The watch measures 47mm x 14.50mm, but every inch of interior real estate (and exteriror real estate) has a purpose.
The Dial, In Depth
Seen from the front, you can see the four hammers for the striking system, the flying tourbillon, and the indications for the perpetual calendar.
On the left side of the case, there are two pushers that resemble those used for chronographs. One pusher is for selecting which of the two tunes the grande sonnerie will play; the other is for activating the minute repeater function. In the middle is a selector switch, allowing you to choose the strike mode. In grand strike mode, the watch will chime the full hours, quarters, and minutes at each quarter hour. The two tunes played each consist of four measures, and at each quarter, a progressively longer segement of the tune is played, with the full four measures playing at the top of the hour. In small strike (petite sonnerie) mode, only the quarters sound and the hour strike is omitted (you might choose to set the watch to petite sonnerie mode if you wanted to have a longer power reserve for the striking train).
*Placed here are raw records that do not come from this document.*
-- ==== Sys2Proof/Machine/Packets.lean ====
section
/-! DEFINITION. The packet of a command as a host writes it (Tables 3-4 and 3-5, R72, and the parameter columns of chapter 04): the other
direction of `readPacket`. -/

namespace Sys2Proof.Machine
open Sys2Proof

/-- The two bytes of a number. -/
def halfBytes (h : Half) : List Byte := leBytes 2 h.toNat
/-- The three bytes of an object address. -/
def addrBytes (a : Addr) : List Byte := leBytes 3 a.toNat
/-- The two bytes of a unit reference (R94). -/
def unitBytes (u : UnitRef) : List Byte := [u.inst, u.bank]
/-- A bit as a byte. -/
def flagByte (b : Bool) : Byte := BitVec.ofNat 8 (b2n b)
/-- A number below 256 as a byte. -/
def countByte (n : Nat) : Byte := BitVec.ofNat 8 n

/-- The parameters of a command in its packet, with its opcode; none for a row whose command a packet carries under another row's name,
and for a happening. -/
def packetOf : Instr → Option (Byte × Req × List Byte)
  | .nop q => some (0x00#8, q, [])
  | .identify q => some (0x01#8, q, [])
  | .claim q c f n b force => some (0x02#8, q, [c, f, n, b, flagByte force, 0#8, 0#8, 0#8])
  | .release q c f n b force => some (0x03#8, q, [c, f, n, b, flagByte force, 0#8, 0#8, 0#8])
  | .owners q c f n b => some (0x04#8, q, [c, f, n, b])
  | .sysReset q sc conf => some (0x05#8, q, [sc, 0#8, 0#8, 0#8] ++ wordBytes conf)
  | .read q a b => some (0x10#8, q, addrBytes a ++ [b])
  | .write q a b v => some (0x11#8, q, addrBytes a ++ [b] ++ wordBytes v)
  | .writeMasked q a b m v => some (0x12#8, q, addrBytes a ++ [b] ++ wordBytes m ++ wordBytes v)
  | .blockRead q a b n => some (0x13#8, q, addrBytes a ++ [b, n, 0#8, 0#8, 0#8])
  | .blockWrite q a b vs => some (0x14#8, q, addrBytes a ++ [b, countByte vs.length, 0#8, 0#8, 0#8] ++ wordsBytes vs)
  | .modeChange q t tr o => some (0x20#8, q, [t, tr, o, 0#8])
  | .modeCancel q => some (0x21#8, q, [])
  | .imageOpen q k m n => some (0x22#8, q, [k, m, 0#8, 0#8] ++ wordBytes n)
  | .imageData q off d => some (0x23#8, q, wordBytes off ++ d)
  | .imageClose q act => some (0x24#8, q, [act, 0#8, 0#8, 0#8])
  | .imageStatus q => some (0x25#8, q, [])
  | .routeSwitch q r k p => some (0x30#8, q, unitBytes r ++ [k, 0#8] ++ unitBytes p)
  | .flip q l f a => some (0x31#8, q, unitBytes l ++ halfBytes f ++ leBytes 8 a.toNat)
  | .groupFlip q f es => some (0x32#8, q, [countByte es.length, 0#8] ++ halfBytes f
      ++ es.flatMap fun e => unitBytes e.layer ++ [0#8, 0#8] ++ leBytes 8 e.surf.toNat)
  | .fenceSignal q f => some (0x33#8, q, halfBytes f ++ [0#8, 0#8])
  | .outputStart q o w => some (0x34#8, q, [o, w, 0#8, 0#8])
  | .outputStop q o f => some (0x35#8, q, [o, flagByte f, 0#8, 0#8])
  | .captureStart q p => some (0x36#8, q, unitBytes p ++ [0#8, 0#8])
  | .captureStop q p f => some (0x37#8, q, unitBytes p ++ [flagByte f, 0#8])
  | .outputAssign q o w => some (0x38#8, q, [o, w, 0#8, 0#8])
  | .tbRead q => some (0x40#8, q, [])
  | .tbSet q ns fr => some (0x41#8, q, leBytes 8 ns.toNat ++ halfBytes fr ++ [0#8, 0#8])
  | .schedCancel q e t => some (0x42#8, q, halfBytes e ++ [t, 0#8])
  | .schedList q f n => some (0x43#8, q, [f, n, 0#8, 0#8])
  | .trigger q p c w => some (0x44#8, q, [p, c, 0#8, 0#8] ++ wordBytes w)
  | .refSelect q c => some (0x50#8, q, [c, 0#8, 0#8, 0#8])
  | .refRank q cs => some (0x51#8, q, [countByte cs.length, 0#8, 0#8, 0#8] ++ cs)
  | .fsyncRealign q m => some (0x52#8, q, [m, 0#8, 0#8, 0#8])
  | .synHop q n m w => some (0x53#8, q, [n, m, 0#8, 0#8] ++ wordBytes w)
  | .synBandStore q n m => some (0x54#8, q, [n, m, 0#8, 0#8])
  | .synRampLoad q n g => some (0x55#8, q, [n, countByte g.length, 0#8, 0#8] ++ g.flatMap fun e => wordBytes e.slope ++ wordBytes e.dur)
  | .synRampStart q n => some (0x56#8, q, [n, 0#8, 0#8, 0#8])
  | .linkUp q p r st c => some (0x60#8, q, [p, r, st, c])
  | .linkDown q p f => some (0x61#8, q, [p, flagByte f, 0#8, 0#8])
  | .linkPower q p d st => some (0x62#8, q, [p, d, st, 0#8])
  | .linkStatus q p => some (0x63#8, q, [p, 0#8, 0#8, 0#8])
  | .eyeScan q p l d => some (0x64#8, q, [p, l, d, 0#8])
  | .linkLoop q p l r => some (0x65#8, q, [p, l, r, 0#8])
  | .audXbar q ramp es => some (0x70#8, q, leBytes 2 es.length ++ [flagByte ramp, 0#8]
      ++ es.flatMap fun e => halfBytes e.dst ++ halfBytes e.src ++ halfBytes e.gain ++ [0#8, 0#8])
  | .meshData q m f es => some (0x80#8, q, unitBytes m ++ [0#8, 0#8] ++ wordBytes f ++ wordsBytes es)
  | .meshCommit q ms => some (0x81#8, q, [countByte ms.length, 0#8, 0#8, 0#8] ++ ms.flatMap unitBytes)
  | .meshFromCapture q m p f n ev cm => some (0x82#8, q, unitBytes m ++ unitBytes p ++ wordBytes f ++ wordBytes n
      ++ [BitVec.ofNat 8 (b2n ev + 2 * b2n cm), 0#8, 0#8, 0#8])
  | .vitData q n off d => some (0x84#8, q, [n, 0#8, 0#8, 0#8] ++ wordBytes off ++ d)
  | .vitCommit q n l c => some (0x85#8, q, [n, 0#8, 0#8, 0#8] ++ wordBytes l ++ wordBytes c)
  | .ldgRead q p off n => some (0x90#8, q, halfBytes p ++ [off, 0#8] ++ halfBytes n ++ [0#8, 0#8])
  | .ldgWrite q p off d => some (0x91#8, q, halfBytes p ++ [off, 0#8] ++ d)
  | .ldgMaint q act r p => some (0x92#8, q, [act, r] ++ halfBytes p)
  | .ldgWear q f n => some (0x93#8, q, halfBytes f ++ halfBytes n)
  | .vltSecretWrite q k sec => some (0xA0#8, q, [k, 0#8, 0#8, 0#8] ++ sec)
  | .vltDerive q k ctx => some (0xA1#8, q, [k, 0#8, 0#8, 0#8] ++ ctx)
  | .vltChallenge q n => some (0xA2#8, q, n)
  | .vltInvalidate q k => some (0xA3#8, q, [k, 0#8, 0#8, 0#8])
  | .vltStatus q => some (0xA4#8, q, [])
  | .thmMeasure q m => some (0xB0#8, q, halfBytes m ++ [0#8, 0#8])
  | .selftest q c t u => some (0xC0#8, q, [c, t] ++ halfBytes u ++ [0#8, 0#8, 0#8, 0#8])
  | .selftestAbort q t => some (0xC1#8, q, [t, 0#8, 0#8, 0#8])
  | .faultLogRead q f n => some (0xC2#8, q, halfBytes f ++ halfBytes n)
  | .healthReport q w => some (0xC3#8, q, [w, 0#8, 0#8, 0#8])
  | .failoverForce q => some (0xC4#8, q, [])
  | .evtRead q n => some (0xD0#8, q, [n, 0#8, 0#8, 0#8])
  | .evtAck q m => some (0xD1#8, q, m)
  | _ => none

/-- The flags of a packet (Table 3-5). -/
def packetFlags (q : Req) : Byte := BitVec.ofNat 8 (b2n q.sched + 2 * b2n q.priv + 4 * b2n q.reply + 8 * b2n q.auth)
/-- The launch value at the front of a scheduled packet's payload. -/
def launchBytes (q : Req) : List Byte := if q.sched then leBytes 8 q.launch.toNat else []
/-- The payload: the launch value, the parameters, the MAC. -/
def packetPayload (q : Req) (ps : List Byte) : List Byte := launchBytes q ++ ps ++ q.mac
/-- The first seven bytes of a packet. -/
def packetLead (op : Byte) (q : Req) (ps : List Byte) : List Byte :=
  [0xA5#8, op, q.tag, packetFlags q] ++ leBytes 2 (packetPayload q ps).length ++ [0#8]
/-- The eight header bytes. -/
def packetHeader (op : Byte) (q : Req) (ps : List Byte) : List Byte := packetLead op q ps ++ [crc8 (packetLead op q ps)]
/-- What a MAC is computed over beside the counter: the header and the payload before the MAC (R72). -/
def packetHead (op : Byte) (q : Req) (ps : List Byte) : List Byte := packetHeader op q ps ++ launchBytes q ++ ps
/-- The bytes of a packet. -/
def packetBytes (op : Byte) (q : Req) (ps : List Byte) : List Byte :=
  packetHeader op q ps ++ packetPayload q ps ++ leBytes 4 (crc32c (packetPayload q ps)).toNat

end Sys2Proof.Machine
end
And in silent mode there are of course, no notes struck at all.
The date hand for the retrograde perpetual calendar pivots at the center of the dial, co-axial with the hour and minute hands, and the day of the week is in the upper of two subdials, with the month and leap year indications in the lower of two subdials.
Finally, there is an indicator showing which tune will be played for the quarters. The two tunes are the famous Westminster Chimes, or a special melody composed for Blancpain, by Eric Singer, who is the drummer for the rock band Kiss, but who is also a well known and very serious watch collector and enthusiast. If the Westminster Chimes are chosen, the letter W is displayed; if the Blancpain tune composed by Singer is selected, the letter B is displayed (as seen below).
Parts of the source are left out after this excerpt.